### EXERCISE OBJECTIVE
Pull every line from the records that has the word "else" in it.

### INFORMATION SUPPLIED
theorem and_funct7Mask (w : Word) (f7 : BitVec 7) (f3 : BitVec 3) (op : BitVec 7) :
    w &&& 0xFE00707F#32 = f7 ++ 0#10 ++ f3 ++ 0#5 ++ op ↔ f7Field w = f7 ∧ f3Field w = f3 ∧ opField w = op := by
  rw [f7Field_eq, f3Field_eq, opField_eq]
  constructor
  · intro h
    refine ⟨?_, ?_, ?_⟩
    · ext i hi
      have := congrArg (·.getLsbD (25 + i)) h
      simp only [BitVec.getLsbD_and, BitVec.getLsbD_append] at this
      interval_cases i <;> simpa using this
    · ext i hi
      have := congrArg (·.getLsbD (12 + i)) h
      simp only [BitVec.getLsbD_and, BitVec.getLsbD_append] at this
      interval_cases i <;> simpa using this
    · ext i hi
      have := congrArg (·.getLsbD (0 + i)) h
      simp only [BitVec.getLsbD_and, BitVec.getLsbD_append] at this
      interval_cases i <;> simpa using this
  · rintro ⟨rfl, rfl, rfl⟩
    apply BitVec.eq_of_getLsbD_eq
    intro i hi
    simp only [BitVec.getLsbD_and, BitVec.getLsbD_append, BitVec.getLsbD_extractLsb']
    interval_cases i <;> simp

theorem and_fenceMask (w : Word) (fm : BitVec 4) (lo : BitVec 20) :
    w &&& 0xF00FFFFF#32 = fm ++ 0#8 ++ lo ↔ fmField w = fm ∧ lo20Field w = lo := by
  rw [fmField_eq, lo20Field_eq]
  constructor
  · intro h
    refine ⟨?_, ?_⟩
    · ext i hi
      have := congrArg (·.getLsbD (28 + i)) h
      simp only [BitVec.getLsbD_and, BitVec.getLsbD_append] at this
      interval_cases i <;> simpa using this
    · ext i hi
      have := congrArg (·.getLsbD (0 + i)) h
      simp only [BitVec.getLsbD_and, BitVec.getLsbD_append] at this
      interval_cases i <;> simpa using this
  · rintro ⟨rfl, rfl⟩
    apply BitVec.eq_of_getLsbD_eq
    intro i hi
    simp only [BitVec.getLsbD_and, BitVec.getLsbD_append, BitVec.getLsbD_extractLsb']
    interval_cases i <;> simp

/-! ## The classifier once the opcode is known -/

theorem opField_of_lo20Field {w : Word} (h : lo20Field w = 0x0000F#20) : opField w = 0b0001111#7 := by
  rw [lo20Field_eq] at h
  have : opField w = (w.extractLsb' 0 20).extractLsb' 0 7 := by
    rw [opField_eq]
    apply BitVec.eq_of_getLsbD_eq
    intro i hi
    simp only [BitVec.getLsbD_extractLsb']
    interval_cases i <;> simp
  rw [this, h]
  rfl

/-- Outside the SYSTEM and MISC-MEM opcodes no whole-word match and no FENCE match can hold. -/
theorem classify_of_opField {w : Word} (hs : opField w ≠ 0b1110011#7) (hm : opField w ≠ 0b0001111#7) :
    classify w =
      if opField w = 0b0110111#7 then .lui
      else if opField w = 0b0010111#7 then .auipc
      else if opField w = 0b1101111#7 then .jal
      else if opField w = 0b1100111#7 then .jalr
      else if opField w = 0b1100011#7 then classifyBranch (f3Field w)
      else if opField w = 0b0000011#7 then classifyLoad (f3Field w)
      else if opField w = 0b0100011#7 then classifyStore (f3Field w)
      else if opField w = 0b0010011#7 then classifyOpImm (f3Field w) (f7Field w)
      else if opField w = 0b0110011#7 then classifyOp (f3Field w) (f7Field w)
      else .unknown := by
  have he : w ≠ 0x00000073#32 := by rintro rfl; exact hs (by decide)
  have hb : w ≠ 0x00100073#32 := by rintro rfl; exact hs (by decide)
  have hi : w ≠ 0x0000100F#32 := by rintro rfl; exact hm (by decide)
  have hf : ¬(fmField w = 0b0000#4 ∧ lo20Field w = 0x0000F#20) := fun h => hm (opField_of_lo20Field h.2)
  simp only [classify, if_neg he, if_neg hb, if_neg hi, if_neg hf, if_neg hs]

theorem classify_lui {w : Word} (h : opField w = 0b0110111#7) : classify w = .lui := by
  rw [classify_of_opField (by rw [h]; decide) (by rw [h]; decide), h]; rfl

theorem classify_auipc {w : Word} (h : opField w = 0b0010111#7) : classify w = .auipc := by
  rw [classify_of_opField (by rw [h]; decide) (by rw [h]; decide), h]; rfl

theorem classify_jal {w : Word} (h : opField w = 0b1101111#7) : classify w = .jal := by
  rw [classify_of_opField (by rw [h]; decide) (by rw [h]; decide), h]; rfl

theorem classify_jalr {w : Word} (h : opField w = 0b1100111#7) : classify w = .jalr := by
  rw [classify_of_opField (by rw [h]; decide) (by rw [h]; decide), h]; rfl

theorem classify_branch {w : Word} (h : opField w = 0b1100011#7) : classify w = classifyBranch (f3Field w) := by
  rw [classify_of_opField (by rw [h]; decide) (by rw [h]; decide), h]; rfl

theorem classify_load {w : Word} (h : opField w = 0b0000011#7) : classify w = classifyLoad (f3Field w) := by
  rw [classify_of_opField (by rw [h]; decide) (by rw [h]; decide), h]; rfl

theorem classify_store {w : Word} (h : opField w = 0b0100011#7) : classify w = classifyStore (f3Field w) := by
  rw [classify_of_opField (by rw [h]; decide) (by rw [h]; decide), h]; rfl

theorem classify_opImm {w : Word} (h : opField w = 0b0010011#7) : classify w = classifyOpImm (f3Field w) (f7Field w) := by
  rw [classify_of_opField (by rw [h]; decide) (by rw [h]; decide), h]; rfl

theorem classify_op {w : Word} (h : opField w = 0b0110011#7) : classify w = classifyOp (f3Field w) (f7Field w) := by
  rw [classify_of_opField (by rw [h]; decide) (by rw [h]; decide), h]; rfl

/-- A SYSTEM word with funct3 other than `000` is neither ECALL nor EBREAK (R98, R100). -/
theorem classify_system {w : Word} (h : opField w = 0b1110011#7) (h3 : f3Field w ≠ 0b000#3) :
    classify w = classifySystem (f3Field w) := by
  have he : w ≠ 0x00000073#32 := by rintro rfl; exact h3 (by decide)
  have hb : w ≠ 0x00100073#32 := by rintro rfl; exact h3 (by decide)
  have hi : w ≠ 0x0000100F#32 := by rintro rfl; exact absurd h (by decide)
  have hf : ¬(fmField w = 0b0000#4 ∧ lo20Field w = 0x0000F#20) := fun hf =>
    absurd (h.symm.trans (opField_of_lo20Field hf.2)) (by decide)
  simp only [classify, if_neg he, if_neg hb, if_neg hi, if_neg hf, h]
  rfl

/-- A FENCE word is none of the three whole words (R91, R100). -/
theorem classify_fence {w : Word} (hm : fmField w = 0b0000#4) (hl : lo20Field w = 0x0000F#20) : classify w = .fence := by
  have he : w ≠ 0x00000073#32 := by rintro rfl; exact absurd hl (by decide)
  have hb : w ≠ 0x00100073#32 := by rintro rfl; exact absurd hl (by decide)
  have hi : w ≠ 0x0000100F#32 := by rintro rfl; exact absurd hl (by decide)
  simp only [classify, if_neg he, if_neg hb, if_neg hi, if_pos (And.intro hm hl)]

/-! ## The kind of a decoded word -/

theorem kind_instrOf (k : Kind) (w : Word) : (instrOf k w).kind = k := by
  cases k <;> rfl

theorem kind_decodeWord (w : Word) : (decodeWord w).kind = classify w :=
  kind_instrOf (classify w) w

theorem wf_instrOf (k : Kind) (w : Word) : WellFormed (instrOf k w) := by
  have hB : evenBits (immBField w) = true := by
    simp only [evenBits, immBField_eq, BitVec.getLsbD_append]; simp
  have hJ : evenBits (immJField w) = true := by
    simp only [evenBits, immJField_eq, BitVec.getLsbD_append]; simp
  cases k <;> first | rfl | exact hB | exact hJ

theorem wf_decodeWord (w : Word) : WellFormed (decodeWord w) :=
  wf_instrOf (classify w) w

/-! ## The fields of an encoded word -/

@[simp] theorem opField_encodeR (f7 : BitVec 7) (f3 : BitVec 3) (op : BitVec 7) (rd rs1 rs2 : RegIdx) :
    opField (encodeR f7 f3 op rd rs1 rs2) = op := by
  apply BitVec.eq_of_getLsbD_eq
  intro i hi
  simp only [opField_eq, encodeR, BitVec.getLsbD_append, BitVec.getLsbD_extractLsb']
  interval_cases i <;> simp

@[simp] theorem f3Field_encodeR (f7 : BitVec 7) (f3 : BitVec 3) (op : BitVec 7) (rd rs1 rs2 : RegIdx) :
    f3Field (encodeR f7 f3 op rd rs1 rs2) = f3 := by
  apply BitVec.eq_of_getLsbD_eq
  intro i hi
  simp only [f3Field_eq, encodeR, BitVec.getLsbD_append, BitVec.getLsbD_extractLsb']
  interval_cases i <;> simp

@[simp] theorem f7Field_encodeR (f7 : BitVec 7) (f3 : BitVec 3) (op : BitVec 7) (rd rs1 rs2 : RegIdx) :
    f7Field (encodeR f7 f3 op rd rs1 rs2) = f7 := by
  apply BitVec.eq_of_getLsbD_eq
  intro i hi
  simp only [f7Field_eq, encodeR, BitVec.getLsbD_append, BitVec.getLsbD_extractLsb']
  interval_cases i <;> simp

@[simp] theorem rdField_encodeR (f7 : BitVec 7) (f3 : BitVec 3) (op : BitVec 7) (rd rs1 rs2 : RegIdx) :
    rdField (encodeR f7 f3 op rd rs1 rs2) = rd := by
  apply BitVec.eq_of_getLsbD_eq
  intro i hi
  simp only [rdField_eq, encodeR, BitVec.getLsbD_append, BitVec.getLsbD_extractLsb']
  interval_cases i <;> simp

@[simp] theorem rs1Field_encodeR (f7 : BitVec 7) (f3 : BitVec 3) (op : BitVec 7) (rd rs1 rs2 : RegIdx) :
    rs1Field (encodeR f7 f3 op rd rs1 rs2) = rs1 := by
  apply BitVec.eq_of_getLsbD_eq
  intro i hi
  simp only [rs1Field_eq, encodeR, BitVec.getLsbD_append, BitVec.getLsbD_extractLsb']
  interval_cases i <;> simp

### EXERCISE SOLUTION
      else if opField w = 0b0010111#7 then .auipc
      else if opField w = 0b1101111#7 then .jal
      else if opField w = 0b1100111#7 then .jalr
      else if opField w = 0b1100011#7 then classifyBranch (f3Field w)
      else if opField w = 0b0000011#7 then classifyLoad (f3Field w)
      else if opField w = 0b0100011#7 then classifyStore (f3Field w)
      else if opField w = 0b0010011#7 then classifyOpImm (f3Field w) (f7Field w)
      else if opField w = 0b0110011#7 then classifyOp (f3Field w) (f7Field w)
      else .unknown := by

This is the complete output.